That's definitely something to consider. I had not thought of hacking with respect to content-management systems. I have been wondering what the best way to store usernames and passwords would be if I wrote something myself but that's as far as I got! (If a hacker can access a password file, they can probably access the script that reads it too so I concluded that mega-strong encryption is pointless.)

On a slight tangent, do hosts typically allow fully-compiled code to run on their servers? I was looking at freepascal a few days ago with a view to migrating some code from Delphi. Since it can produce code for a number of platforms including Windows and Linux, I could probably throw something together pretty quickly. Using fully compiled code should be faster and is potentially more secure.

Also, if I did write my own system based on generating static-html, does it sound reasonable to use javascript and/or iframes to handle any necessary dynamic content that is required on a page (such as displaying the username)?

I anticipate providing a contact form and online content submission/editing.
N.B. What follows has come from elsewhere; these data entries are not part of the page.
/-- The six rows that write the NODE item, each about its own fields: a refused WRITE is answered with the status of its check and changes
none of the settings named in it (R14, R194); an accepted one answers OK and sets exactly the named fields, the cycle, image, election and
agent units being said whole, the forwarding unit with the answer (R11, R14, R101, R171, R194); the election follows a written priority
(R175). That the listen timer is 40 ms at a node that has been MASTER without ever taking a cycle copy, which is not UNSYNCED, is the
model's choice (assumption 80). A WRITE of the NODE item that names no field of the six rows is the row WRITE's: it is STATE, changing
nothing, for one that names the strap address (R192, R194). That it is STATE for one that names another field which may only be read
(assumption 82), and for one that names no field (assumption 71), is the model's choice; in all three the operand holds no field of the NODE
item. -/
def Obligations.NodeWriteRowsSetTheNamedFields : Prop :=
  (∀ (s : State) (dt : Nat) (w : NodeWrite) (r : Request) (rest : List Request) (c : Instr),
    (c = .nodeSettingsWrite dt (some w) ∧ w.cycle ≠ {}) ∨
      (c = .masterJumpClear dt (some w) ∧ (w.jumpFlag.isSome = true ∨ w.jumpMask.isSome = true)) ∨
      (c = .imagePortSettingWrite dt (some w) ∧ (w.direction.isSome = true ∨ w.tap.isSome = true)) ∨
      (c = .allowanceSettingWrite dt (some w) ∧ (w.allowance.isSome = true ∨ w.consoleCap.isSome = true)) ∨
      (c = .priorityWrite dt (some w) ∧ w.priority.isSome = true) ∨
      (c = .writePermitMaskWrite dt (some w) ∧ w.permit.isSome = true) →
    Due s r rest .write → Names r .node → Completes c s fun t =>
      (checkNodeWrite s r w ≠ .ok → Refused s t r rest (checkNodeWrite s r w)) ∧
      (checkNodeWrite s r w = .ok →
        t.cycle.configuredPeriod = ((w.cycle.period.bind Period.ofMicros).getD s.cycle.configuredPeriod) ∧
        t.cycle.jump = w.cycle.jump.getD s.cycle.jump ∧ t.cycle.coast = w.cycle.coast.getD s.cycle.coast ∧
        t.cycle.dA = w.cycle.dA.getD s.cycle.dA ∧ t.cycle.dB = w.cycle.dB.getD s.cycle.dB ∧
        t.cycle.dOut = w.cycle.dOut.getD s.cycle.dOut ∧ t.cycle.gen.accel = w.cycle.accel.getD s.cycle.gen.accel ∧
        t.cycle.gen.decel = w.cycle.decel.getD s.cycle.gen.decel ∧
        t.cycle.gen.vt = (if s.election.state = .master ∧ w.cycle.jump.isSome = true
          then clampMag t.cycle.jump s.cycle.gen.vt else s.cycle.gen.vt) ∧
        t.cycle.jumpFlag = (s.cycle.jumpFlag && !(w.jumpFlag == some true)) ∧
        t.cycle.jumpMasked = w.jumpMask.getD s.cycle.jumpMasked ∧
        t.cycle = { s.cycle with
          configuredPeriod := t.cycle.configuredPeriod
          jump := t.cycle.jump
          coast := t.cycle.coast
          dA := t.cycle.dA
          dB := t.cycle.dB
          dOut := t.cycle.dOut
          gen := { s.cycle.gen with accel := t.cycle.gen.accel, decel := t.cycle.gen.decel, vt := t.cycle.gen.vt }
          jumpFlag := t.cycle.jumpFlag
          jumpMasked := t.cycle.jumpMasked } ∧
        (∀ d, w.direction = some (some d) → t.image.direction = d) ∧ (w.direction = none → t.image.direction = s.image.direction) ∧
        (∀ m, w.tap = some (some m) → t.image.tap = m) ∧ (w.tap = none → t.image.tap = s.image.tap) ∧
        t.image.still = { s.image.still with direction := t.image.direction, tap := t.image.tap } ∧
        t.forward.allowance = w.allowance.getD s.forward.allowance ∧ t.forward.consoleCap = w.consoleCap.getD s.forward.consoleCap ∧
        t.forward.allowanceEff = s.forward.allowanceEff ∧ t.forward.consoleCapEff = s.forward.consoleCapEff ∧
        (let e := { s.election with priority := w.priority.getD s.election.priority }
        (w.priority = none → t.election = e) ∧
        (∀ n, w.priority = some n → n ≠ 0 → e.state = .passive → s.hasAddress = true →
          let wait := if s.cycle.sync = .unsynced then 10000000 else 40000000
          t.election = { e with
            state := .listening
            claimTimer := none
            listenValue := wait
            listenTimer := if s.forward.ring = .isolated then none else some (t.now + wait) }) ∧
        (∀ n, w.priority = some n → n ≠ 0 → e.state ≠ .passive ∨ s.hasAddress = false → t.election = e) ∧
        (w.priority = some 0 → e.state = .passive → t.election = e) ∧
        (w.priority = some 0 → e.state ≠ .passive → t.election = { e with
          state := .passive, claimTimer := none, listenTimer := none, attempts := 0, quiet := false })) ∧
        t.agent = { s.agent with queue := rest, permit := w.permit.getD s.agent.permit } ∧
        Answered { s with forward := { s.forward with allowance := t.forward.allowance, consoleCap := t.forward.consoleCap } } t
          s.forward.management r .ok noData false ∧
        KeepsAllBut [.cycle, .image, .forward, .election, .console, .agent] s t)) ∧
  ∀ (s : State) (dt : Nat) (w : PlainWrite) (r : Request) (rest : List Request), Due s r rest .write → Names r .node →
    Completes (.write dt (some w)) s fun t => Refused s t r rest .state

/-! ### The axis table (chapter 2) -/

/-- R35, R36, R38, R39: what ENABLE, ENGAGE, DISABLE and RELEASE do in each state of the axis. The stop group that ENGAGE asks about is
the one in use since the last cycle event: the model's choice (assumption 46), and so is that RELEASE keeps the status the drive gave last
(assumption 73). The model counts how often an axis enters OFF and how often it is disabled (assumption 47). -/
def Obligations.AxisRequestRules : Prop :=
  ∀ (s : State) (dt : Nat) (r : Request) (rest : List Request) (e : AxisEntry),
    Due s r rest .axis → Names r .axis → s.axis.entries.get? r.entry = some e →
    (r.command = some .enable → Completes (.enable dt) s fun t =>
      if e.state = .off then AxisAnswered s t r rest .ok { e with state := .disabled } else AxisAnswered s t r rest .state e) ∧
    (r.command = some .disable → Completes (.disable dt) s fun t =>
      if e.state = .off then AxisAnswered s t r rest .state e
      else if e.state = .disabled then AxisAnswered s t r rest .ok e
      else AxisAnswered s t r rest .ok { e with state := .disabled, rem := 0, v := 0, disables := e.disables + 1 }) ∧
    (r.command = some .release → Completes (.release dt) s fun t =>
      if e.state = .disabled ∨ e.state = .stopped then
        AxisAnswered s t r rest .ok { e with
          state := .off, rem := 0, v := 0, lastActual := none, miss := 0, offs := e.offs + 1 }
      else AxisAnswered s t r rest .state e) ∧
    (r.command = some .engage → Completes (.engage dt) s fun t =>
      let ready : Prop := (e.state = .disabled ∨ e.state = .stopped) ∧ s.cycle.sync = .synced ∧
        (if s.election.state = .master then s.cycle.gen.v = 0 else s.cycle.vlast = 0) ∧
        (∀ c, c < 32 → s.trip.view.getLsbD c = true →
          ((s.trip.actions.getD c {}).kind = .axisStop ∨ (s.trip.actions.getD c {}).kind = .torqueOff) →
          (s.trip.actions.getD c {}).groups.getLsbD e.groupInUse = false) ∧
        (e.state = .disabled → e.lastActual ≠ none)
      (ready → AxisAnswered s t r rest .ok { e with
        state := .follow
        rem := 0
        v := 0
        base := match e.state, e.lastActual with
          | .disabled, some a => a - wrap32 (e.offset + e.corr)
          | _, _ => e.base }) ∧
      (¬ready → AxisAnswered s t r rest .state e))

/-- R37: STOP; the last q is the v of the last computation in FOLLOW, and an axis engaged since then has v = 0. -/
def Obligations.StopRule : Prop :=
  (∀ (s : State) (dt : Nat) (r : Request) (rest : List Request) (e : AxisEntry),
    Due s r rest .axis → Names r .axis → r.command = some .stop → s.axis.entries.get? r.entry = some e →
    Completes (.stop dt) s fun t =>
      match e.state with
      | .follow => AxisAnswered s t r rest .ok { e with state := .stopping }
      | .stopping => AxisAnswered s t r rest .ok e
      | .stopped => AxisAnswered s t r rest .ok e
      | .disabled => AxisAnswered s t r rest .state e
      | .off => AxisAnswered s t r rest .state e) ∧
  ∀ (e : AxisEntry) (step : Int),
    (e.state = .follow → (e.compute step).v = (step * e.num + e.rem) / (e.den : Int)) ∧
    e.engage.v = 0 ∧
    (e.state = .stopping → e.v = 0 → (e.compute step).state = .stopped ∧ (e.compute step).base = e.base)

/-- R23, R24: the values that a WRITE of an AXIS item is accepted with; `stopped g` says that a channel in the view stops group
`g`. The rules do not order the checks of one WRITE: that every check that gives RANGE comes before those that give STATE is
the model's choice (assumption 16), with STATE for a field that may only be read whatever value it is given, and so is that a write which
names no field is accepted (assumption 71). -/
def Obligations.AxisWriteIsAcceptedExactly : Prop :=
  ∀ (e : AxisEntry) (w : AxisWrite) (stopped : Nat → Bool),
    (e.checkWrite w stopped = .ok ↔
      (∀ x, w.group = some x → x ≤ 3) ∧ (∀ x, w.num = some x → -32768 ≤ x ∧ x ≤ 32767 ∧ x ≠ 0) ∧
      (∀ x, w.den = some x → 1 ≤ x ∧ x ≤ 65535) ∧ (∀ x, w.offset = some x → -2147483648 ≤ x ∧ x ≤ 2147483647) ∧
      (∀ x, w.target = some x → -2147483648 ≤ x ∧ x ≤ 2147483647) ∧ (∀ x, w.slew = some x → 1 ≤ x ∧ x ≤ 65535) ∧
      (∀ x, w.corrMax = some x → x ≤ 16777216) ∧ (∀ x, w.corrStep = some x → 1 ≤ x ∧ x ≤ 65535) ∧
      (∀ x, w.ferrLimit = some x → 1 ≤ x ∧ x ≤ 16777216) ∧ (∀ x, w.decel = some x → 1 ≤ x ∧ x ≤ 65535) ∧
      w.readOnly = false ∧
      (e.state = .follow ∨ e.state = .stopping → w.num = none ∧ w.den = none) ∧
      (e.state = .follow → ∀ g, w.group = some g → stopped g = false) ∧
      (∀ c, w.corr = some c → c.natAbs ≤ w.corrMax.getD e.corrMax) ∧
      (e.state = .off → ∀ x y, w.offset = some x → w.target = some y → x = y) ∧
      (e.state ≠ .off → w.offset = none)) ∧
    (∀ x, w.num = some x → x = 0 → e.checkWrite w stopped = .range) ∧
    (∀ x, w.den = some x → x = 0 → e.checkWrite w stopped = .range) ∧
    (∀ c, w.corr = some c → w.corrMax.getD e.corrMax < c.natAbs → e.checkWrite w stopped = .range) ∧
    (e.state = .off → ∀ x y, w.offset = some x → w.target = some y → x ≠ y → e.checkWrite w stopped = .range) ∧
    (e.checkWrite w stopped = .ok ∨ e.checkWrite w stopped = .range ∨ e.checkWrite w stopped = .state)

/-- The five rows that write an AXIS item: an accepted WRITE answers OK and sets exactly the named fields (R23 to R25, R41, R42); a
refused one changes nothing. A written stop group is used from the next cycle event (R23), so the group in use stays (assumption 46). A
write that both lowers Cmax below the magnitude of C and marks CLAMP to be cleared leaves CLAMP open (assumption 18); its other effects
are the same. That a write which names no field is answered OK and changes nothing is the model's choice (assumption 71). -/
def Obligations.AxisWriteRowsSetTheNamedFields : Prop :=
  ∀ (s : State) (dt : Nat) (w : AxisWrite) (r : Request) (rest : List Request) (c : Instr) (e : AxisEntry),
    c = .axisWrite dt (some w) ∨
      (c = .offsetWrite dt (some w) ∧ (w.offset.isSome = true ∨ w.target.isSome = true)) ∨
      (c = .cmaxWrite dt (some w) ∧ w.corrMax.isSome = true) ∨
      (c = .axisFlagClear dt (some w) ∧ w.clear.isSome = true) ∨
      (c = .axisMaskWrite dt (some w) ∧ w.mask.isSome = true) →
    Due s r rest .write → Names r .axis → s.axis.entries.get? r.entry = some e →
    Completes c s fun t =>
      (e.checkWrite w (groupStopped s.trip) ≠ .ok → AxisAnswered s t r rest (e.checkWrite w (groupStopped s.trip)) e) ∧
      (e.checkWrite w (groupStopped s.trip) = .ok → ∃ x : AxisEntry, AxisAnswered s t r rest .ok x ∧
        x.state = e.state ∧ x.base = e.base ∧ x.corrUsed = e.corrUsed ∧ x.v = e.v ∧ x.setpoint = e.setpoint ∧ x.feed = e.feed ∧
        x.lastActual = e.lastActual ∧ x.miss = e.miss ∧ x.groupInUse = e.groupInUse ∧ x.offs = e.offs ∧ x.disables = e.disables ∧
        x.group = w.group.getD e.group ∧ x.num = w.num.getD e.num ∧ x.den = w.den.getD e.den ∧
        x.rem = (if w.den.isSome = true then 0 else e.rem) ∧
        x.slew = w.slew.getD e.slew ∧ x.corrMax = w.corrMax.getD e.corrMax ∧ x.corrStep = w.corrStep.getD e.corrStep ∧
        x.ferrLimit = w.ferrLimit.getD e.ferrLimit ∧ x.decel = w.decel.getD e.decel ∧ x.mask = w.mask.getD e.mask ∧
        (e.state ≠ .off → x.offset = e.offset ∧ x.target = w.target.getD e.target) ∧
        (e.state = .off → w.offset = none → w.target = none → x.offset = e.offset ∧ x.target = e.target) ∧
        (e.state = .off → ∀ o, w.offset = some o ∨ w.target = some o → x.offset = o ∧ x.target = o) ∧
        (∀ v, w.corr = some v → x.corr = v) ∧
        (w.corr = none → w.corrMax = none → x.corr = e.corr) ∧
        (∀ m, w.corr = none → w.corrMax = some m → x.corr = clampMag m e.corr) ∧
        x.flags.sat = (e.flags.sat && !(w.clear.getD {}).sat) ∧ x.flags.ferr = (e.flags.ferr && !(w.clear.getD {}).ferr) ∧
        x.flags.silent = (e.flags.silent && !(w.clear.getD {}).silent) ∧
        x.flags.dfault = (e.flags.dfault && !(w.clear.getD {}).dfault) ∧
        (¬(w.corr = none ∧ w.corrMax.any (fun m => decide (m < e.corr.natAbs)) = true) →
          x.flags.clamp = (e.flags.clamp && !(w.clear.getD {}).clamp)) ∧
        (w.corr = none → w.corrMax.any (fun m => decide (m < e.corr.natAbs)) = true → (w.clear.getD {}).clamp = false →
          x.flags.clamp = true))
I may add forum capabilities later but I don't see this as essential to begin with. This could be hosted separately.

Kaled.

ergophobe

2:32 am on Dec 12, 2008 (gmt 0)

WebmasterWorld Senior Member 10+ Year Member Top Contributors Of The Month



number of WordPress vulnerabilities out there as well

This prompted me to start another thread on pros and cons of CMS. [webmasterworld.com]

Anytime you put something online that can be accessed via public HTTP access, you're running a greater risk and when it has a common signature like WP does, it's even higher. Your site will be probed for various vulnerabilities. Even a site running on Unix will get probed daily for IIS vulnerabilities. Daily (at least that's what my logs show).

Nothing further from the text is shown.